§ Data provided
----

-- ==== Sys2Proof/Tests/Slice0.lean ====
section
/-!
SUPPORT. Tests on fixed values. Expected results are the spec's: the vectors V1 to V148 and programs P1 to P5 of
spec/95_test_vectors.md, or words written out bit by bit from spec/30_encoding.md. The last part shows, for each
obligation with hypotheses, values that meet them.
-/
namespace Sys2Proof.Tests
open Sys2Proof Sys2Proof.Machine

/-! ### Helpers -/

/-- `n` copies of a byte. -/
def rep (n : Nat) (b : Byte) : List Byte := List.replicate n b

/-- The state right after reset but for a grid with these masks. -/
def st (masks : List Byte) : State := State.reset.setGrid (fromMasks masks)

/-- The last response and the masks after an instruction. -/
def after (i : Instr) (s : State) : Option (Option Response × List Byte) :=
  match exec i s with
  | .next t => some (t.responses.getLast?, toMasks t.grid)
  | .fault _ => none
  | .refused _ => none

/-- The last response of an instruction on the empty grid. -/
def resp (i : Instr) : Option Response := (after i State.reset).bind Prod.fst

/-- What a decoder answers, an error as none. -/
def dec (f : Format) (bytes : List Byte) : Option Instr := (decode f bytes).toOption

/-! ### WellFormed refuses -/

theorem test_wf_in_len : (Instr.encode (rep 31 0)).wellFormed = true ∧
    (Instr.encode (rep 32 0)).wellFormed = false ∧ (Instr.decode 0 (rep 32 0)).wellFormed = false ∧
    (Instr.tFromMasks (rep 32 0)).wellFormed = false ∧ (Instr.fBuild 0 0 0 0 (rep 32 0)).wellFormed = false ∧
    (Instr.fParse (rep 32 0)).wellFormed = false ∧ (Instr.decodeTable (rep 32 0)).wellFormed = false ∧
    (Instr.buildRequest 0 0 (rep 32 0)).wellFormed = false ∧
    (Instr.parseResponse (rep 32 0)).wellFormed = false := by decide

theorem test_wf_config_payload :
    (Instr.readConfigResponse 0 0 0 (List.replicate 19 0)).wellFormed = false ∧
    (Instr.writeConfigRequest 0 0 0 (List.replicate 21 0)).wellFormed = false ∧
    (Instr.writeConfigRequest 0 0 0 (List.replicate 20 0)).wellFormed = true := by decide

/-- A frame with a protocol command and that command's payload length is no generic frame (R62). -/
theorem test_wf_generic : (Instr.frameGeneric 0 0 0 0x01 []).wellFormed = false ∧
    (Instr.frameGeneric 0 0 0 0x01 [0]).wellFormed = true ∧
    (Instr.frameGeneric 0 0 0 0x02 (List.replicate 20 0)).wellFormed = false ∧
    (Instr.frameGeneric 0 0 0 0x03 (List.replicate 20 0)).wellFormed = false ∧
    (Instr.frameGeneric 0 0 0 0x04 [0]).wellFormed = false ∧
    (Instr.frameGeneric 0 0 0 0x09 (List.replicate 25 0)).wellFormed = true ∧
    (Instr.frameGeneric 0 0 0 0x09 (List.replicate 26 0)).wellFormed = false := by decide

/-- A carry byte stands at packed indices `8g`, a data byte elsewhere (R63). -/
theorem test_wf_packed_index : (Instr.packedCarryByte 0 (rep 8 0) 0 []).wellFormed = true ∧
    (Instr.packedCarryByte 0 (rep 7 0) 0 []).wellFormed = false ∧
    (Instr.packedDataByte 0 (rep 8 0) 0 []).wellFormed = false ∧
    (Instr.packedDataByte 0 (rep 7 0) 0 []).wellFormed = true ∧
    (Instr.packedCarryByte 0 [] 0 (rep 31 0)).wellFormed = false ∧
    (Instr.packedDataByte 0 [0] 0 (rep 30 0)).wellFormed = false := by decide
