-- ==== Sys2Proof/Config.lean ====
section
/-! DEFINITION. What is fixed for one machine (spec/00_scope.md R5 to R12: the build parameters and the
wiring of the source ports), what the outside world may do at one clock edge, and the free values: opaque
constants with no body, one for each value the spec leaves open (spec/93_implementation_defined.md). -/

namespace Sys2Proof

/-- R10 `CHECK_ORDER`: which of the two GET checks is reported when both fail. -/
inductive CheckOrder where
  | lenFirst
  | nosrcFirst
  deriving DecidableEq, Repr, Inhabited

/-- R11 `SRC_FAIL_POLICY`: what a GET does with a source status other than 16. -/
inductive SrcFailPolicy where
  | abort
  | ignore
  deriving DecidableEq, Repr, Inhabited

/-- What is wired to a source port (spec/42_noise_sources.md).
`hwRng` is the generic agent of R171: any answer, at any edge, or none ever.
`adcNoise` is the ADC-noise provider (R170), `timerJitter` the timer-jitter provider (R165 to R169).
`stub` is a test provider (R172): it answers each request at once with these bytes and status 16. -/
inductive Provider where
  | hwRng
  | adcNoise
  | timerJitter
  | stub (bytes : Bytes16)
  deriving DecidableEq, Repr, Inhabited

/-- R12 `CIPHER`: the reference AES-128 (R186), or one of the keyed permutations of which nothing is known. -/
inductive CipherSel where
  | aes128
  | other (n : Nat)
  deriving DecidableEq, Repr, Inhabited

/-- The build parameters of one block (R5, R7 to R12). `NUM_SOURCE_PORTS` (R8) is the length of `wiring`:
entry `p` of `wiring` is the provider behind port `p`. -/
structure Config where
  maxNumSources   : Nat
  maxBytesRequest : Nat
  wiring          : List Provider
  autoSources     : List Byte
  checkOrder      : CheckOrder
  srcFailPolicy   : SrcFailPolicy
  cipher          : CipherSel
  deriving DecidableEq, Repr, Inhabited

/-- R8 `NUM_SOURCE_PORTS`. -/
def Config.numSourcePorts (c : Config) : Nat := c.wiring.length

/-- The reference configuration: the default of every parameter (R5, R7 to R12). -/
def Config.reference : Config where
  maxNumSources   := 3
  maxBytesRequest := 16
  wiring          := [.hwRng, .adcNoise, .timerJitter]
  autoSources     := [0, 1]
  checkOrder      := .lenFirst
  srcFailPolicy   := .abort
  cipher          := .aes128

/-- The answer of a source port: an 8-bit status, read as `s8`, and 16 bytes (R160). -/
structure SrcAnswer where
  status : Byte
  data   : Bytes16
  deriving DecidableEq, Repr, Inhabited

/-- The answer of the cipher port: `cip_rsp_ok` and `cip_rsp_data` (R37, R180). -/
structure CipherAnswer where
  ok   : Bool
  data : Bytes16
  deriving DecidableEq, Repr, Inhabited

/-- What the provider behind one port draws at one clock edge (R164). `answers`: whether it answers.
`status`, `data`: the status and the bytes that the spec leaves open. `adcConfigured`, `conversions`: whether
an ADC could be configured and what its conversions read (R170). -/
structure PortDraw where
  answers       : Bool
  status        : Byte
  data          : Bytes16
  adcConfigured : Bool
  conversions   : List Nat
  deriving DecidableEq, Repr, Inhabited

/-- What the two clock domains of the timer-jitter provider do between two edges of `clk` (R165). Each entry of
`wakes` is one wake of its periodic alarm: how often the free-running counter ticked before it. `ticks`: how
often it ticks after the last of them. `endsAtReset`: whether an abandoned measurement ends with a hardware
reset at this edge (I23). -/
structure JitterDraw where
  wakes       : List Nat
  ticks       : Nat
  endsAtReset : Bool
  deriving DecidableEq, Repr, Inhabited

/-- The cipher unit's own state (R38): the key it holds after a LOADKEY and the block it last encrypted.
`none`: not known to the model (I26). -/
structure CipherUnit where
  key       : Option Bytes16
  lastBlock : Option Bytes16
  deriving DecidableEq, Repr, Inhabited

/-- What the cipher unit draws at one edge: whether it answers, whether it succeeds (R182, D45), the data it
drives where the spec does not fix them, and the state that another user of a shared unit leaves it in while
the block does not use it (D21, I26). -/
structure CipherDraw where
  answers : Bool
  ok      : Bool
  data    : Bytes16
  other   : Option CipherUnit
  deriving DecidableEq, Repr, Inhabited

/-- All that the outside world does at one rising edge of `clk` (spec/92_eei_decisions.md, "Free inputs").
`cmd` is `cmd_word` where `cmd_valid = 1`. `outBuffer` is the base of the output buffer, where the host
chooses a new one (R51). -/
structure Edge where
  rst       : Bool
  cmd       : Option Word
  outBuffer : Option Nat
  rspReady  : Bool
  ports     : List PortDraw
  jitter    : JitterDraw
  cipher    : CipherDraw
  deriving DecidableEq, Repr, Inhabited

/-- A port at which nothing happens. -/
def PortDraw.quiet : PortDraw where
  answers       := false
  status        := 0
  data          := zero16
  adcConfigured := false
  conversions   := []

/-- An edge at which nobody outside the block does anything. -/
def Edge.quiet : Edge where
  rst       := false
  cmd       := none
  outBuffer := none
  rspReady  := false
  ports     := []
  jitter    := { wakes := [], ticks := 0, endsAtReset := false }
  cipher    := { answers := false, ok := false, data := zero16, other := none }

/-- FREE VALUE (I8 to I18). What the outside world does at edge number `n`, where `State.script` does not
say: nothing constrains it. -/
opaque Config.freeEdge : Nat → Edge

/-- FREE VALUE (I7, R12). For each number, a keyed permutation of the blocks of which nothing is known but
that it is one. -/
opaque Config.otherCipher : Nat → Bytes16 → Equiv.Perm Bytes16

/-- FREE VALUE (I12, N22). Whether the first nibble of a byte of the timer-jitter provider is its high one. -/
opaque Config.jitterHighFirst : Bool

/-- FREE VALUE (I14, N24). Which of the 8 conversions of a byte gives bit `b` of it in the ADC provider. -/
opaque Config.adcBitOrder : Equiv.Perm (Fin 8)

end Sys2Proof
end

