-- ==== Sys2Proof/Machine/Ops.lean ====
section
/-! DEFINITION. The operations every command and transition is built from: the host's output buffer, the
registry, the response, the failure path and the return from it, the secure wipe, and hardware reset. -/

namespace Sys2Proof.Machine

/-! ### The host's memory (spec/20_memory.md R50, R51, R55) -/

/-- One byte of the host's memory: `none` where the block has written nothing. The block itself never reads
it (R51). -/
def Memory.read : Memory → Nat → Option Byte
  | [], _ => none
  | (k, v) :: m, a => if k = a then some v else Memory.read m a

/-- `MemWrite(a, 1, v)`. -/
def Memory.write : Memory → Nat → Byte → Memory
  | [], a, v => [(a, v)]
  | (k, w) :: m, a, v =>
    if a < k then (a, v) :: (k, w) :: m
    else if a = k then (a, v) :: m
    else (k, w) :: Memory.write m a v

/-- The canonical form: addresses strictly rising. No entry reads as an unlisted address does, `none`. -/
abbrev Memory.wf (m : Memory) : Prop := m.Pairwise fun c d => c.1 < d.1

/-- What the host may take the byte at an address to be: the byte the block wrote there, unless it must treat
it as any value (R232). -/
def State.hostByte (s : State) (a : Nat) : Option Byte :=
  if a ∈ s.anyBytes then none else s.hostMem.read a

/-- The addresses of the host's output buffer: `MAX_BYTES_REQUEST` bytes from its base (R50). -/
def State.bufferAddrs (s : State) : List Nat :=
  (List.range s.cfg.maxBytesRequest).map (s.outBase + ·)

/-- Where byte `j` of the output goes: `out + j` (R55). -/
def State.outAddr (s : State) (j : Byte) : Nat := s.outBase + j.toNat

/-- The host takes one output byte (R55, R63): from then on the byte there is the block's. -/
def State.writeOut (s : State) (j b : Byte) : State :=
  { s with hostMem := s.hostMem.write (s.outAddr j) b
           anyBytes := s.anyBytes.filter (· ≠ s.outAddr j) }

/-! ### The key ROM and the registry -/

/-- `KEY[i] = i` (R29): a ROM, which no command and no reset changes. -/
def keyRom : Bytes16 := Vector.ofFn fun i => BitVec.ofNat 8 i.val

/-- The key ROM as the block reads it (R50). -/
def State.key (_ : State) : Bytes16 := keyRom

/-- `SRC[i]` (R20). -/
def State.srcAt (s : State) (i : Nat) : Byte := s.src.getD i 0

/-- The registered sources `SRC[0..COUNT-1]`, in registration order (R21). -/
def State.registered (s : State) : List Byte := s.src.take s.count.toNat

/-- Whether `add_entry` has room (R100). -/
def State.hasRoom (s : State) : Bool := decide (s.count.toNat < s.cfg.maxNumSources)

/-- The registry after `add_entry(p)` (R100); without room it is unchanged. -/
def State.addEntry (s : State) (p : Byte) : State :=
  if s.hasRoom then { s with src := s.src.set s.count.toNat p, count := s.count + 1 } else s

/-- The empty registry: every entry and `COUNT` zero (R104). -/
def State.clearRegistry (s : State) : State :=
  { s with src := List.replicate s.cfg.maxNumSources 0, count := 0 }

/-! ### The response, the failure path and the return -/

/-- `respond(code, cause)`: the response is valid at once; used where the datapath was never written
(spec/00_scope.md section 5, R34). -/
def State.respond (s : State) (code : Byte) (cause : BitVec 3) : State :=
  { s with rsp := responseWord code cause, rspv := true, fsm := .respond }

/-- `finish(code, cause)`: the response is recorded, `RSPV` is left at 0 and `WIPE` comes next
(spec/00_scope.md section 5, R34). -/
def State.finish (s : State) (code : Byte) (cause : BitVec 3) : State :=
  { s with rsp := responseWord code cause, fsm := .wipe }

/-- A failure before the datapath is touched goes straight to `RESPOND` (R210, R136). -/
def State.respondError (s : State) (k : ErrorKind) : State := s.respond (errorCode k) (errorCause k)

/-- A failure after the checks of a GET goes through `WIPE` (R210). -/
def State.finishError (s : State) (k : ErrorKind) : State := s.finish (errorCode k) (errorCause k)

/-- `WIPE` (R135): the datapath is overwritten with zeros and the response becomes valid. -/
def State.wipe (s : State) : State :=
  { s with acc := zero16, raw := zero16, idx := 0, oidx := 0, len := 0, rspv := true, fsm := .respond }

/-- The return to `IDLE` when the host takes the response (R137, R211). `RSP` keeps its value. -/
def State.handOver (s : State) : State := { s with rspv := false, fsm := .idle }

/-! ### Hardware reset (spec/70_reset_and_hazards.md R230, R232, R233) -/

/-- Every register of the block takes its value of R39. The host's memory and the agents are not reached; in
the middle of `GET_OUT` the host must from now on treat its whole buffer as any value (R232, I22).
DESIGN CHOICE (log entry 7): a reset in `WIPE` or `RESPOND`, when all the output bytes are written but the host
has not taken the response, adds nothing to `anyBytes`; R232 names `GET_OUT` alone, and D26 could be read as
naming these states too. -/
def State.hwReset (s : State) : State :=
  { s with
    src := List.replicate s.cfg.maxNumSources 0, count := 0, fsm := .idle, idx := 0, oidx := 0, len := 0,
    acc := zero16, raw := zero16, rsp := 0, rspv := false,
    anyBytes := if s.fsm = .getOut then s.bufferAddrs ++ s.anyBytes else s.anyBytes }

/-- The machine after hardware reset in the configuration `c` (R39). -/
def State.powerOn (c : Config) : State :=
  { State.reset with cfg := c, src := List.replicate c.maxNumSources 0 }

end Sys2Proof.Machine
end

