-- ==== Sys2Proof/Machine/Ports.lean ====
section
/-! DEFINITION. The block's ports (spec/10_state.md R37): its inputs at one clock edge, the request signals
(spec/41_conditioner.md R125) and its outputs as functions of the state. -/

namespace Sys2Proof.Machine

/-- The block's input ports at one rising edge (R37). `cmd` is `cmd_word` where `cmd_valid = 1`; `src p` is the
answer of port `p` where `src_rsp_valid[p] = 1`; `cip` is the cipher's where `cip_rsp_valid = 1`. -/
structure Inputs where
  rst      : Bool
  cmd      : Option Word
  rspReady : Bool
  src      : Byte → Option SrcAnswer
  cip      : Option CipherAnswer

/-- Whether a provider is wired to port `p` (R163). -/
def State.connected (s : State) (p : Byte) : Bool := decide (p.toNat < s.cfg.numSourcePorts)

/-- The port of the current round, `SRC[IDX]` (R125). -/
def State.roundPort (s : State) : Byte := s.srcAt s.idx.toNat

/-- `src_req[p]` (R125): no line is raised for an unconnected id. -/
def State.srcReq (s : State) (p : Byte) : Bool :=
  decide (s.fsm = .getSample) && decide (p = s.roundPort) && s.connected p

/-- A request on the cipher port (R125, R180). -/
inductive CipherRequest where
  | loadKey (k : Bytes16)
  | encrypt (b : Bytes16)
  deriving DecidableEq, Repr

/-- `cip_req_valid`, `cip_req_op` and `cip_req_data` (R125). -/
def State.cipReq (s : State) : Option CipherRequest :=
  match s.fsm with
  | .getKey => some (.loadKey s.key)
  | .getEnc => some (.encrypt s.acc)
  | .idle | .initAdd | .getSample | .getXor | .getOut | .wipe | .respond => none

/-- The output ports in one cycle (R37). `cipReqOp` is 1 for ENCRYPT. -/
structure Outputs where
  cmdReady    : Bool
  rspValid    : Bool
  rspWord     : Word
  status      : Word
  outWe       : Bool
  outIdx      : Byte
  outData     : Byte
  srcReq      : List Bool
  srcLen      : Byte
  cipReqValid : Bool
  cipReqOp    : Bool
  cipReqData  : BitVec 128
  deriving DecidableEq, Repr

/-- The output ports in a cycle in which `rst` has the given value. `cmd_ready` is 0 while `rst = 1` (R39,
R230), and no output write is made then (R39; DEDUCED, log entry 13); `src_len` is always 16 (R160).
DESIGN CHOICE (log entry 16): `out_idx` and `out_data` drive `OIDX` and `ACC[OIDX]` in every cycle. The spec
gives their values only in a cycle with `out_we = 1` (R55, R132). -/
def State.outputs (s : State) (rst : Bool) : Outputs where
  cmdReady    := decide (s.fsm = .idle) && !rst
  rspValid    := s.rspv
  rspWord     := s.rsp
  status      := s.statusWord
  outWe       := decide (s.fsm = .getOut) && decide (s.oidx.toNat < s.len.toNat) && !rst
  outIdx      := s.oidx
  outData     := byteAt s.acc s.oidx.toNat
  srcReq      := (List.range s.cfg.numSourcePorts).map fun p => s.srcReq (BitVec.ofNat 8 p)
  srcLen      := 16
  cipReqValid := s.cipReq.isSome
  cipReqOp    := decide (s.fsm = .getEnc)
  cipReqData  := busOf (if s.fsm = .getEnc then s.acc else s.key)

end Sys2Proof.Machine
end

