-- ==== Sys2Proof/Machine/Core.lean ====
section
/-! DEFINITION. The machine behind Host/Core.lean. -/

def Sys2Proof.core : Host.Core := { State := Sys2Proof.Machine.State, Fault := Sys2Proof.Machine.Fault,
                                    Refusal := Sys2Proof.Machine.Refusal, step := Sys2Proof.Machine.step,
                                    reset := Sys2Proof.Machine.State.reset }
end

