/-- R124: the answer to LOADKEY, whose data is ignored, and the wait for it. -/
def Obligations.KeyLoadAnswer : Prop :=
  ∀ (s : State) (i : Inputs) (d : Bytes16), s.fsm = .getKey →
    (i.cip = some ⟨true, d⟩ → stepBusy i s = { s with fsm := .getSample }) ∧
    (i.cip = some ⟨false, d⟩ → stepBusy i s = { s with rsp := 0x04FD, fsm := .wipe }) ∧
    (i.cip = none → stepBusy i s = s)

/-- R127, R128: the answer of a connected source: `RAW` takes its bytes; under ABORT any status but 16 fails
the GET, else the sample is folded in next. -/
def Obligations.SampleAnswerTaken : Prop :=
  ∀ (s : State) (i : Inputs) (a : SrcAnswer), s.fsm = .getSample → s.connected s.roundPort = true →
    i.src s.roundPort = some a →
    (s.cfg.srcFailPolicy = .abort → s8 a.status ≠ 16 →
      stepBusy i s = { s with raw := a.data, rsp := 0x06FD, fsm := .wipe }) ∧
    (s.cfg.srcFailPolicy = .ignore ∨ s8 a.status = 16 →
      stepBusy i s = { s with raw := a.data, fsm := .getXor })

/-- R163: an id with no provider is answered at once with status -1 and zero bytes. -/
def Obligations.UnconnectedPortAnswersAtOnce : Prop :=
  ∀ (s : State) (i : Inputs), s.fsm = .getSample → s.cfg.numSourcePorts ≤ s.roundPort.toNat →
    stepBusy i s =
      (if s.cfg.srcFailPolicy = .abort then { s with raw := zero16, rsp := 0x06FD, fsm := .wipe }
       else { s with raw := zero16, fsm := .getXor })

/-- R162: the bytes of an answer that its status says are filled are the provider's sample; the others are
whatever is drawn. -/
def Obligations.DefinedBytesOfAnswer : Prop :=
  ∀ (st : Byte) (sample free : Bytes16) (i : Nat) (h : i < 16),
    (0 ≤ s8 st → s8 st ≤ 16 → i < st.toNat → (portData st sample free)[i] = sample[i]) ∧
    (0 ≤ s8 st → s8 st ≤ 16 → st.toNat ≤ i → (portData st sample free)[i] = free[i]) ∧
    (s8 st < 0 ∨ 16 < s8 st → (portData st sample free)[i] = free[i])

/-- R129: `ACC[i] <- ACC[i] xor RAW[i]` for each `i`, and nothing else but the next state. -/
def Obligations.XorFoldsSample : Prop :=
  ∀ (s : State) (i : Inputs), s.fsm = .getXor → ∃ v : Bytes16,
    (∀ (k : Nat) (h : k < 16), v[k] = s.acc[k] ^^^ s.raw[k]) ∧ stepBusy i s = { s with acc := v, fsm := .getEnc }

/-- R130: the answer to ENCRYPT becomes the accumulator and the next source follows, or the output after the
last; a failed one leaves `ACC` as it is; without one the block waits. -/
def Obligations.EncryptAnswer : Prop :=
  ∀ (s : State) (i : Inputs) (d : Bytes16), s.fsm = .getEnc →
    (i.cip = some ⟨true, d⟩ → s.idx.toNat + 1 < s.count.toNat →
      stepBusy i s = { s with acc := d, idx := s.idx + 1, fsm := .getSample }) ∧
    (i.cip = some ⟨true, d⟩ → s.count.toNat ≤ s.idx.toNat + 1 →
      stepBusy i s = { s with acc := d, idx := s.idx + 1, oidx := 0, fsm := .getOut }) ∧
    (i.cip = some ⟨false, d⟩ → stepBusy i s = { s with rsp := 0x05FD, fsm := .wipe }) ∧
    (i.cip = none → stepBusy i s = s)

/-- R132, R55: `GET_OUT` writes byte `OIDX` of the accumulator at `out + OIDX` and no other byte; after the
last it records CODE `LEN`. The registers change as the rule says and nothing else does. -/
def Obligations.OutputByteWritten : Prop :=
  ∀ (s : State) (i : Inputs), s.fsm = .getOut →
    (s.oidx.toNat < s.len.toNat → ∃ m x,
      stepBusy i s = { s with hostMem := m, anyBytes := x, oidx := s.oidx + 1 } ∧
      m.read (s.outAddr s.oidx) = some (byteAt s.acc s.oidx.toNat) ∧
      (∀ a, a ≠ s.outAddr s.oidx → m.read a = s.hostMem.read a) ∧
      (∀ a, a ∈ x ↔ a ∈ s.anyBytes ∧ a ≠ s.outAddr s.oidx)) ∧
    (s.len.toNat ≤ s.oidx.toNat → stepBusy i s = { s with rsp := responseWord s.len causeNone, fsm := .wipe })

----

§ Work request
Identify each line in the entries with the word "them" and copy it.

§ Expected output
obligation with hypotheses, values that meet them.
often it ticks after the last of them. `endsAtReset`: whether an abandoned measurement ends with a hardware
drives where the spec does not fix them, and the state that another user of a shared unit leaves it in while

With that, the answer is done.